Separately, Peking University’s Health Science Center last August concluded human research on the benefits of milk with OMP. It focused on the additive’s effect on bone density and regeneration among young women.
In the test, 84 female medical students ages 18 to 20 were observed for eight months in three, separate reference groups. One group of women drank OMP-spiked milk, members of a second group drank standard milk, and those in a third group drank no milk.
The researchers found less bone density among young women who drank OMP milk than those who drank normal milk. The report noted, however, that the difference was not significant due to different physical characteristics and other factors.
Although the human OMP test was extended to eight months from its originally planned six months, no changes in bone density were observed. “A longer test period is needed to prove its convincing effect on human bone density,” the report concluded.
“Scientific results do not always tell the truth,” added Lin.
Sourcing Issues
In the early marketing campaign for OMP Milk Delux, Mengniu described OMP as “a bone-building cow milk protein,” and said IGF-1 was its main ingredient.
Mu Zhishen, Mengniu’s chief technology supervisor, has co-authored several papers saying IGF-1 is the main ingredient in OMP. He contributed these papers in his capacity as a researcher at the Food Science and Engineering Institute at Inner Mongolia Agricultural University.
Mengniu even applied for a patent for a type of milk laced with IGF-1. In the application filed in February 2006 with the State Intellectual Property Office, IGF-1’s source was said to be the Shanghai Tongyuan Co. The patent application number was 200610003551.9 -- same as the number for OMP Milk Delux posted by the official Web site of the Inner Mongolian Industrialization Office in November 2007.
But late last year, Mengniu changed its story, denying on several occasions that Milk Delux contained IGF-1. It also stressed that OMP is actually MBP imported from the Tatua Co-operative Dairy Co. in New Zealand via Shanghai Tongyuan. Its claim was backed by an investigation by Inner Mongolian AQSIQ in early February, which said in a report that IGF-1 was not mixed into Mengniu’s OMP milk.
At a press conference February 14, Mengniu’s Yang explained that OMP milk is “a totally different concept” from milk laced with IGF-1. He added that many of Mengniu’s intellectual property patents were obtained for future use.
The dairy’s denials came amid widespread speculation that OMP Milk Delux is laced with IGF-1, an ingredient that some media sources and dairy associations have said may cause cancer in extreme doses.
However, some say it is more likely Mengniu did not add IGF-1 into its OMP Milk Delux. “IGF-1 is simply too expensive,” said Fang Zhouzi, who operates a scientific fraud watch Web site called New Threads.
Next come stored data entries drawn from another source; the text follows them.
theorem PgRegs.flipped_of_active (hp : p.phase = .active) (activeMs : Nat) (now : Time) :
    p.flipped activeMs now =
      { phase := .idle, phaseStart := now, target := p.idleMs, idleMs := p.idleMs
        pulseOut := false } := by
  simp only [PgRegs.flipped, hp]

theorem PgRegs.ticked_before_target {now : Time} (h : elapsed now p.phaseStart < p.target.toNat)
    (activeMs : Nat) : p.ticked activeMs now = p :=
  if_pos h

theorem PgRegs.ticked_from_target {now : Time} (h : p.target.toNat ≤ elapsed now p.phaseStart)
    (activeMs : Nat) : p.ticked activeMs now = p.flipped activeMs now :=
  if_neg (Nat.not_lt.2 h)

end

/-- A reading sets the duration its IdleFor gives, degenerate or not, and raises an event. -/
theorem retargetEffect_reading (ch : Nat) {e : Sampled} (c : Channel) (hv : e.inp.rtValid = true) :
    ∃ x, effect (retargetOp ch false e c) e c =
      .next ({ c with
        pg := c.pg.retargeted (idleFor e.idleDefaultMs c.cfg e.inp.rtPower).1 }, some x) := by
  rw [retargetOp_reading ch c hv]
  split_ifs with hdg hp hp
  · rw [PgRegs.retargeted_of_active hp, idleFor_of_degenerate hdg]
    exact ⟨_, rfl⟩
  · rw [PgRegs.retargeted_of_idle (Phase.eq_idle_of_ne_active hp), idleFor_of_degenerate hdg]
    exact ⟨_, rfl⟩
  · rw [PgRegs.retargeted_of_active hp]
    exact ⟨_, rfl⟩
  · rw [PgRegs.retargeted_of_idle (Phase.eq_idle_of_ne_active hp)]
    exact ⟨_, rfl⟩

theorem tickEffect_enabled (ch : Nat) (e : Sampled) {c : Channel} (hn : c.cfg.s0En = true) :
    effect (tickOp ch e c) e c =
      .next ({ c with pg := c.pg.ticked c.cfg.activeMs e.now }, none) := by
  rw [tickOp_eq, if_neg (by simp [hn]), PgRegs.ticked]
  split_ifs with hlt hp
  · rfl
  · rw [PgRegs.flipped_of_active hp]
    rfl
  · rw [PgRegs.flipped_of_idle (Phase.eq_idle_of_ne_active hp)]
    rfl

/-! ### A reading within one step (R161, R162, 42_channel.md R180) -/

/-- The stages of a channel's cycle with `rst = 0`, each by its operation's effect. -/
theorem channelCycle_stages {ch : Nat} {e : Sampled} {c : Channel} {r : Channel × List EventInfo}
    (h : channelCycle ch false e c = .next r) :
    ∃ x y z, effect (readerOp ch false e c) e c = .next x ∧
      effect (retargetOp ch false e (committed x)) e (committed x) = .next y ∧
      effect (tickOp ch e (committed y)) e (committed y) = .next z ∧ r.1 = committed z := by
  obtain ⟨_, h1, h⟩ := chain_eq_next.1 h
  obtain ⟨_, h2, h⟩ := chain_eq_next.1 h
  obtain ⟨_, h3, h⟩ := chain_eq_next.1 h
  cases h
  obtain ⟨x, hx, hx'⟩ := chain_eq_next.1 h1
  obtain ⟨y, hy, hy'⟩ := chain_eq_next.1 h2
  obtain ⟨z, hz, hz'⟩ := chain_eq_next.1 h3
  cases hx'
  cases hy'
  cases hz'
  exact ⟨x, y, z, hx, hy, hz, rfl⟩

/-- In the cycle of an enabled channel a reading retargets first and the tick sees what that leaves; the reader's
stage leaves the pulse generator. -/
theorem channelCycle_reading {ch : Nat} {e : Sampled} {c : Channel} {r : Channel × List EventInfo}
    (hn : c.cfg.s0En = true) (hv : e.inp.rtValid = true)
    (h : channelCycle ch false e c = .next r) :
    r.1.pg =
      (c.pg.retargeted (idleFor e.idleDefaultMs c.cfg e.inp.rtPower).1).ticked
        c.cfg.activeMs e.now := by
  obtain ⟨x, y, z, hx, hy, hz, hr⟩ := channelCycle_stages h
  have hcfg : (committed x).cfg = c.cfg := (committed_cfg x).trans (effect_cfg hx)
  have hpg : (committed x).pg = c.pg :=
    (committed_pg x).trans (effect_pg (stageOp_isReader .reader ch false e c) hx)
  generalize committed x = d at hy hcfg hpg
  obtain ⟨info, hy'⟩ := retargetEffect_reading ch d hv
  obtain rfl := Host.Outcome.next.inj (hy'.symm.trans hy)
  rw [tickEffect_enabled ch e (by simp [hcfg, hn])] at hz
  obtain rfl := Host.Outcome.next.inj hz
  simp [hr, hcfg, hpg]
Meanwhile, public attention has focused on the safety of OMP and MBP.
A special panel organized by the Ministry of Health and AQSIQ said in a statement February 13 that OMP is a safe-to-consume cow milk protein obtained by skimming and filtering milk and its major components include lactoferrin and lactoperoxidase.
But specialists on the panel said they only reviewed the ingredient Mengniu claimed to have added, and that it will be up to law enforcement authorities to determine exactly what was mixed into Milk Delux.
Investigation Continues
In the weeks since AQSIQ ordered Mengniu to stopping adding OMP to Milk Delux, the Ministry of Health has faulted Mengniu for failing to obtain permission before importing OMP from New Zealand and blending it in milk. The ministry also criticized Mengniu for exaggerating the health benefits of its milk in advertisements.
A Mengniu official told Caijing that OMP products are regarded as normal food materials in the United States and a number of other countries, where their use requires no special permission.
Some industry insiders say vagueness and ambiguity in China’s food regulations and standards contributed to the current headaches for the milk business. And there’s no end in sight. Despite months of questioning and public debate over Mengniu’s Milk Delux, ASQIQ and the Ministry of Health have yet to release the details of their investigation and research.